Baca artikel IDN Times lainnya di IDN App
For
You

RDPU Komite II DPD RI Desak Pemerintah Fokus Atasi Masalah Hutan

IDN Times/DPD
IDN Times/DPD

Jakarta, IDN Times – Untuk mengatasi masalah kehutanan dari tahun ketahun yang terus meningkat, pemerintah didesak untuk serius dan fokus agar bisa menyelesaikan masalah secara menyeluruh. Kasus kebakaran hutan dan lahan (karhutla) adalah contoh yang dinilai sebagai kegagalan pemerintah karena selalu terjadi setiap tahun dan belum terlihat ada upaya menyeluruh. Padahal, karhutla tidak hanya menimbulkan kerugian secara ekonomi, tapi juga secara kesehatan dan sosial.

Rapat Dengar Pendapat Umum (RDPU) antara Komite II DPD RI dan tiga narasumber, Prof. Dr. Hariadi Kartodiharjo (Guru Besar IPB), Dr Drajat H. Wibowo (Direktur Kerjasama Sertifikasi Kehutanan Indonesia), dan Rukka Sombolinggi (Sekjen Aliansi Masyarakat Adat Nusantara – AMAN).

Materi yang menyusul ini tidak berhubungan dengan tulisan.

/-- RESTRIPE_FRAME_COPY (R88): the locked frame at the watermark is copied, the accesses it held go on, and the watermark
advances; where firmware chose to wait, a bank's drop begins. -/
def execRestripeFrameCopy (s : State) : Res :=
  let l := s.layout
  .next (if !l.moving then
    (match l.waiting with
    | b :: rest => { s with layout := { l.startDrop b.1 with waiting := rest } }
    | [] => s)
  else
    let f := l.wmark / 65536
    let new : Layout := { l with wmark := l.wmark + 65536 }
    let bound := if l.change = 2 then 10321920 else s.frames
    let t := ({ (s.settleDeltas f new).copyFailed f with layout := new } : State).unhold f
    if bound ≤ f + 1 then t.finishChange else t)

/-- The bound of the 11-stack layout (R89). -/
def bound11 : Nat := 10321920

/-- The entries above the leaves of a tile table with so many levels at a root, by their addresses (R80). -/
def State.entriesOf (s : State) : Nat → Nat → List Nat
  | 0, _ | 1, _ => []
  | k + 2, frame => (List.range 8192).flatMap fun i =>
    let a := 65536 * frame + 8 * i
    let w := (s.devRead a 8).1
    if fieldOf w 38 1 = 1 && decide (fieldOf w 0 36 < s.frames) then a :: s.entriesOf (k + 1) (fieldOf w 0 36) else []
/-- The words that name a frame of a tile table, by their addresses: roots in the descriptors, and entries of nodes (R76, R80). -/
def State.tableRefs (s : State) : List Nat :=
  s.tables.flatMap fun t => (List.range 4096).flatMap fun i =>
    match (s.descWord t.asid (BitVec.ofNat 12 i)).map (parseDesc s.frames) with
    | some (.ok d) => (t.addr + 64 * i + 32) :: s.entriesOf d.levels d.root
    | _ => []
/-- The frame that such a word names. -/
def State.refFrame (s : State) (a : Nat) : Nat := fieldOf (s.devRead a 8).1 0 36
/-- The frames of a tensor table: 4,096 descriptors of 64 bytes. -/
def TTable.frames (t : TTable) : List Nat := (List.range ((t.addr % 65536 + 262144 + 65535) / 65536)).map (t.addr / 65536 + ·)
/-- The frames that leaves map here. -/
def State.mapped (s : State) : List Nat :=
  (s.leavesWith fun w => BitVec.ofNat 12 (fieldOf w 44 12) = s.selfdev).map fun l => s.refFrame l.addr
/-- The allocated frames, each once: pages, tile tables, tensor tables, the copies of duplicated pages, and the targets of
migrations (R76, R80, R92, R93). -/
def State.allocated (s : State) : List Nat :=
  (s.mapped ++ s.tableRefs.map s.refFrame ++ s.tables.flatMap (·.frames) ++ s.dups.flatMap (fun d => d.copies.map (·.2)) ++
    (s.migs.filter fun m => m.dev == s.selfdev).map (·.newFrame)).dedup
/-- The last frame of an image's region. -/
def Image.lastFrame (i : Image) : Nat := (i.region + 65536 + i.gang.size * 8552448) / 65536
/-- Regions of saved images that reach above the bound move below it, to a place of firmware's choice (R380). -/
def State.moveRegions (s : State) : State :=
  s.images.foldl (fun u i =>
    if i.lastFrame < bound11 then u
    else
      let r := u.freshRegion bound11 i.gang.size
      r.2.modImage i.id fun j => { j with region := r.1 }) s

/-- A frame of a tile table goes to a frame below the bound, and the words that name it follow. -/
def State.moveNode (s : State) (f : Nat) : State :=
  let (w, t) := s.free 5
  let new := w.toNat % bound11
  let u := t.copyFrame f new
  { (s.tableRefs.filter fun a => s.refFrame a = f).foldl (fun (v : State) a =>
      -- an entry that the moved frame itself holds stands in the copy
      let b := if a / 65536 = f then 65536 * new + a % 65536 else a
      (v.devWriteIn b 8 (putField (v.devRead b 8).1 0 36 new)).engineDelta (b / 256)) u with descs := [] }
/-- A tensor table goes to a place below the bound, and the ASID's context names it there. -/
def State.moveTable (s : State) (t : TTable) : State :=
  let (w, u) := s.free 5
  let new := 65536 * (w.toNat % (bound11 - 4))
  let v := (List.range 4096).foldl (fun (v : State) i =>
    (v.devWriteIn (new + 64 * i) 64 (s.devRead (t.addr + 64 * i) 64).1).engineDelta ((new + 64 * i) / 256)) u
  { v with tables := v.tables.map fun x => if x = t then { x with addr := new } else x }
/-- Firmware moves one frame below the bound: a duplicated page is collapsed first, a page migrates, a table is copied. The new home
die of a page is firmware's choice, a free value (log entry 115). -/
def State.moveFrame (s : State) (f : Nat) : State :=
  if (s.dupOf f).isSome then s.startCollapse f 0
  else match s.dups.find? fun d => d.copies.any fun c => decide (c.2 = f) with
    | some d => s.startCollapse d.frame 0
    | none =>
      if s.mapped.contains f then
        let (w, t) := s.free 5
        t.startMigration f (Fin.ofNat 2 (w.toNat / bound11)) s.selfdev (w.toNat % bound11)
      else match s.tables.find? fun t => t.frames.contains f with
        | some t => s.moveTable t
        | none => s.moveNode f

/-- RESTRIPE_11_STACKS (R380): the change starts once no frame above the bound is allocated; firmware first moves such frames,
one each time, or reports once that they cannot fit. -/
def execRestripe11Stacks (s : State) : Res :=
  .next (if s.layout.mode ≠ 1 || s.layout.moving then s
  else
    let all := s.allocated
    let u : State := { s with layout := { s.layout with change := 0 } }
    let high := all.filter fun f => decide (bound11 ≤ f)
    if high = [] then
      let t := s.moveRegions
      { t.writeRecord (restripeRec 0 0) with layout := { s.layout with moving := true, wmark := 0, change := 2 } }
    else if bound11 - (all.length - high.length) < high.length then
      (if s.layout.change = 3 then s
      else ({ s with layout := { s.layout with change := 3 } } : State).writeRecord (restripeRec 2 high.length))
    else match high.find? fun f => !(s.migs.any fun m => decide (m.frame = f ∨ m.newFrame = f)) with
      | none => u
      | some f => u.moveFrame f)

end Sys2Proof.Machine
end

Wakil Ketua Komite II, Bustomi Zainuddin, saat membuka RDPU di ruang rapat Komite II DPD RI, Jakarta, Senin (21/10), mencatat beberapa permasalahan penting terkait permasalahan kehutanan di Indonesia yang dibahas bersama para narasumber. Beberapa permasalahan tersebut, menurut Bustami akan yang menjadi poin pengawasan bagi DPD terkait Undang-Undang Nomor 41 Tahun 1999 tentang Kehutanan. 

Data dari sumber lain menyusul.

/-- At the home agents: an atomic on a routing counter gives the counter R234's new value and returns the old one with ST; a
phaser is registered with and arrived at, the last arrival completing the phase; a claim round gives every member its share;
returns arrive in order of issue; an atomic whose page moved goes to the new home; a line of the sync engine is written back; and, under
the freeze that covers them, Crema's spills, refills and parked registers move (R57, R68, R70, R93–R95, R231, R234, R236). -/
def Obligations.HomeEventsComplete : Prop :=
  (∀ (s : State) (c : CellId) (op : YOp) (o : AtOp) (n : Nat) (sgn : Bool) (val x off : Word) (tid : BitVec 12),
    (s.cell c).ypOp op.uid = some op → s.ypReady c op = true →
    op.kind = .atom o (.ctr (s.gangOf c).asid n) false sgn val x false tid off → (s.counter (s.gangOf c).asid n).2 = false →
    let old := (s.counter (s.gangOf c).asid n).1
    ∃ t, exec (.atomicPerform c op.uid) s = .next t ∧ t.counter (s.gangOf c).asid n = ((atomRule o sgn old val x).1, false) ∧
      (∀ a k, (a ≠ (s.gangOf c).asid ∨ k ≠ n) → t.counter a k = s.counter a k) ∧
      (t.cell c).ord.yp = (s.cell c).ord.yp.filter (fun p => decide (p.uid ≠ op.uid)) ∧
      (t.cell c).q.yq = (s.cell c).q.yq.map (fun e => if e.uid = op.uid then
        { e with performed := true, data := old, st := (atomRule o sgn old val x).2, tag := false, claim := none } else e) ∧
      ∀ a, t.byte a = s.byte a) ∧
  (∀ (s : State) (c : CellId) (op : YOp) (n : Nat), (s.cell c).ypOp op.uid = some op → s.ypReady c op = true →
    let p := s.phaser (s.gangOf c).asid n
    p.poisoned = false →
    (op.kind = .phreg n → (p.parties.any fun e => e.1 == c) = false →
      ∃ t, exec (.phaserPerform c op.uid) s = .next t ∧
        t.phaser (s.gangOf c).asid n = { p with parties := p.parties ++ [(c, false)] } ∧
        (t.cell c).ord.yp = (s.cell c).ord.yp.filter (fun o => decide (o.uid ≠ op.uid))) ∧
    (op.kind = .pharv n → (c, false) ∈ p.parties → (∀ e ∈ p.parties, e.1 ≠ c → e.2 = true) →
      ∃ t, exec (.phaserPerform c op.uid) s = .next t ∧
        t.phaser (s.gangOf c).asid n = { p with phase := p.phase + 1, parties := p.parties.map fun e => (e.1, false) } ∧
        (t.cell c).ord.yp = (s.cell c).ord.yp.filter (fun o => decide (o.uid ≠ op.uid)))) ∧
  (∀ (s u : State) (g : GangId) (tick n : Nat) (p0 : CellId × YOp) (parts : List (CellId × YOp)) (d : Fin 4) (cs table : Row)
      (act : Bool) (old : List (BitVec 32)),
    s.roundParts g tick = some (p0 :: parts) → p0.2.kind = .yclm n d cs table act →
    claimLanes (s.gang g) (p0 :: parts) table n 0 s = .ok (u, old) →
    let give (v : State) (p : CellId × YOp) : State := match p.2.kind with
      | .yclm _ e counts _ true => v.yqReturn p.1 p.2.uid (BitVec.ofNat 64 ((List.range n).map fun k => (lane counts k).toNat).sum)
          true false (some (e, claimShare (s.gang g) (p0 :: parts) old n p.1))
      | _ => v
    exec (.yarrowRound g tick) s = .next ((p0 :: parts).foldl give ((p0 :: parts).foldl (fun v p => v.dropYp p.1 p.2.uid) u))) ∧
  (∀ (s : State) (c : CellId) (pre post : List YEntry) (e : YEntry), (∀ r ∈ (s.cell c).q.yRet, r.arrived = true) →
    (s.cell c).q.yq = pre ++ e :: post → (∀ r ∈ pre, r.arrived = true) → e.arrived = false → e.performed = true →
    exec (.yqReturnArrival c) s = .next (s.setCell c { s.cell c with
      q := { (s.cell c).q with yq := pre ++ { e with arrived := true } :: post } })) ∧
  (∀ (s : State) (c : CellId) (op : YOp) (o : AtOp) (v : SyncVar) (w32 sgn : Bool) (val x off : Word) (tag : Bool)
      (tid : BitVec 12) (p : Page) (a : Nat),
    (s.moved.find? fun m => m.1 == c && decide (m.2.uid = op.uid)) = some (c, op) → op.kind = .atom o v w32 sgn val x tag tid off →
    s.freshVar c tid off.toNat (if w32 then 4 else 8) = .ok (p, a) →
    let again : YOp := { op with kind := .atom o (.mem (p.addr a)) w32 sgn val x tag tid off, again := true }
    exec (.movedReissue c op.uid) s = .next { s.setCell c { s.cell c with
        ord := { (s.cell c).ord with yp := again :: (s.cell c).ord.yp } } with
      moved := s.moved.filter fun m => decide (m.2.uid ≠ op.uid) }) ∧
  (∀ (s : State) (l : SyncLine), s.lineAt l.line = some l → l.dirty = true → s.canonical = true →
    ∃ t, exec (.lineWriteback l.die l.line) s = .next t ∧ t.lines = s.lines.filter (fun m => decide (m.line ≠ l.line)) ∧
      (∀ i < 64, t.byte (64 * l.line + i) = l.bits.extractLsb' (8 * i) 8) ∧ ∀ a, a / 64 ≠ l.line → t.byte a = s.byte a) ∧
  (∀ (s t : State) (c : CellId) (w : CremaWork) (e : Nat) (rows : SlotRows) (tags : SlotTags),
    (s.gangOf c).frozen = true → w.due ≤ (s.gangOf c).tick → s.spillHeld c true = none →
    (s.cell c).work CremaMove.isSpill = some w → w.move = .spill e rows tags → State.spillWrite c e rows tags 512 s = .ok t →
    ∃ u, exec (.cremaSpill c) s = .next u ∧ u.mem = t.mem ∧ (∀ d, d ≠ c → u.cell d = t.cell d) ∧
      (u.cell c).cr.moving.length + 1 = (t.cell c).cr.moving.length) ∧
  (∀ (s : State) (c : CellId) (w : CremaWork) (k : Key), (s.gangOf c).frozen = true → w.due ≤ (s.gangOf c).tick →
    s.spillHeld c false = none → (s.cell c).work CremaMove.isFill = some w → w.move = .fill k →
    ∃ u, exec (.cremaFill c) s = .next u ∧ s.OneCell u c ∧ (u.cell c).cr.moving.length + 1 = (s.cell c).cr.moving.length) ∧
  (∀ (s t : State) (c : CellId) (w : CremaWork) (p : Nat) (v : Row) (tags : BitVec 64),
    (s.gangOf c).frozen = true → w.due ≤ (s.gangOf c).tick → s.spillHeld c true = none →
    (s.cell c).work CremaMove.isPark = some w → w.move = .park p v tags → s.spillPut c (256 * p) v (tags != 0) = .ok t →
    ∃ u, exec (.parkedRegisterMove c) s = .next u ∧ u.mem = t.mem ∧ (∀ d, d ≠ c → u.cell d = t.cell d))

namespace Sys2Proof.Machine

/-! ## Events of the scheduler and of saves -/

/-- A cell that its gang has left: free, its last ASID noted, its scratchpad kept (R17). -/
def Freed (x y : Cell) (asid : BitVec 10) : Prop :=
  y.busy = false ∧ y.lastAsid = some asid ∧ y.sp = x.sp ∧ y.spTag = x.spTag ∧ y.flight = [] ∧ y.cc = Cc.reset

end Sys2Proof.Machine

1. Kerugian ekonomi karhutla di tahun 2019 mencapai Rp66,3 T

thelaststraw.news
thelaststraw.news

Saat menyampaikan materi diskusi, Drajat H. Wibowo mengungkapkan, karhutla yang terjadi selama ini tidak hanya tercatat bencana nasional saja, tetapi juga mendapat perhatian dunia internasional. Dari sisi bencana nasional, dalam lima tahun terakhir, luar karhutla yang terbakar mencapai 4,5 juta ha lebih dan terbesar tahun 2015, mencapai hampir 3 juta ha. Sedangkan tahun 2019 hingga bulan September mencapai 350 ribu ha.

Kerugian ekonomi akibat Karhutla juga cukup besar. Tahun 2015, kerugian yang dialami mencapai Rp221 triliun, sedangkan tahun 2019 mencapai Rp66,3 triliun. 

“Kerugian ini jangan diremehkan karena mempengaruhi perekonomian secara nasional,  sehingga harus dicari keseimbangan supaya tidak terjadi defisit,” jelas Drajat seraya menutup Unicef yang menyebutkan ada 10 juta anak Indonesia yang terganggu kesehatannya akibat karhutla.

2. Pelaku karhutla adalah pemegang konsesi hutan dan lahan

greenpeace.org
greenpeace.org

Yang menarik, dunia internasional cenderung menuduh bahwa pelaku karhutla adalah pemegang konsesi hutan dan lahan, sehingga sejumlah produk hasil hutan yang diekspor perlu dijaga.

“Gara-gara kebakaran hutan di tahun 2015-2016, produk hasil hutan Indonesia yang ekspor diboikot, karena pelaku usahanya diduga terlibat dalam kebakaran hutan,” ungkap Ketua Direktur Kerjasama Sertifikasi Kehutanan Indonesia.

3. Kepentingan di luar sektor kehutanan seringkali lebih dominan dan mendapat dukungan

IDN Times/DPD
IDN Times/DPD

Kekhawatiran senada juga dikemukakan Hariadi Kartodiharjo. Menurut Guru Besar Kehutanan IPB ini, sektor kehutanan terkait langsung dengan perkebunan, pertambangan, dan juga industri kehutanan sendiri. Namun, dalam kenyataannya kepentingan di luar sektor kehutanan seringkali lebih dominan dan selalu mendapat dukungan kebijakan, dengan alasan kepentingan ekonomi.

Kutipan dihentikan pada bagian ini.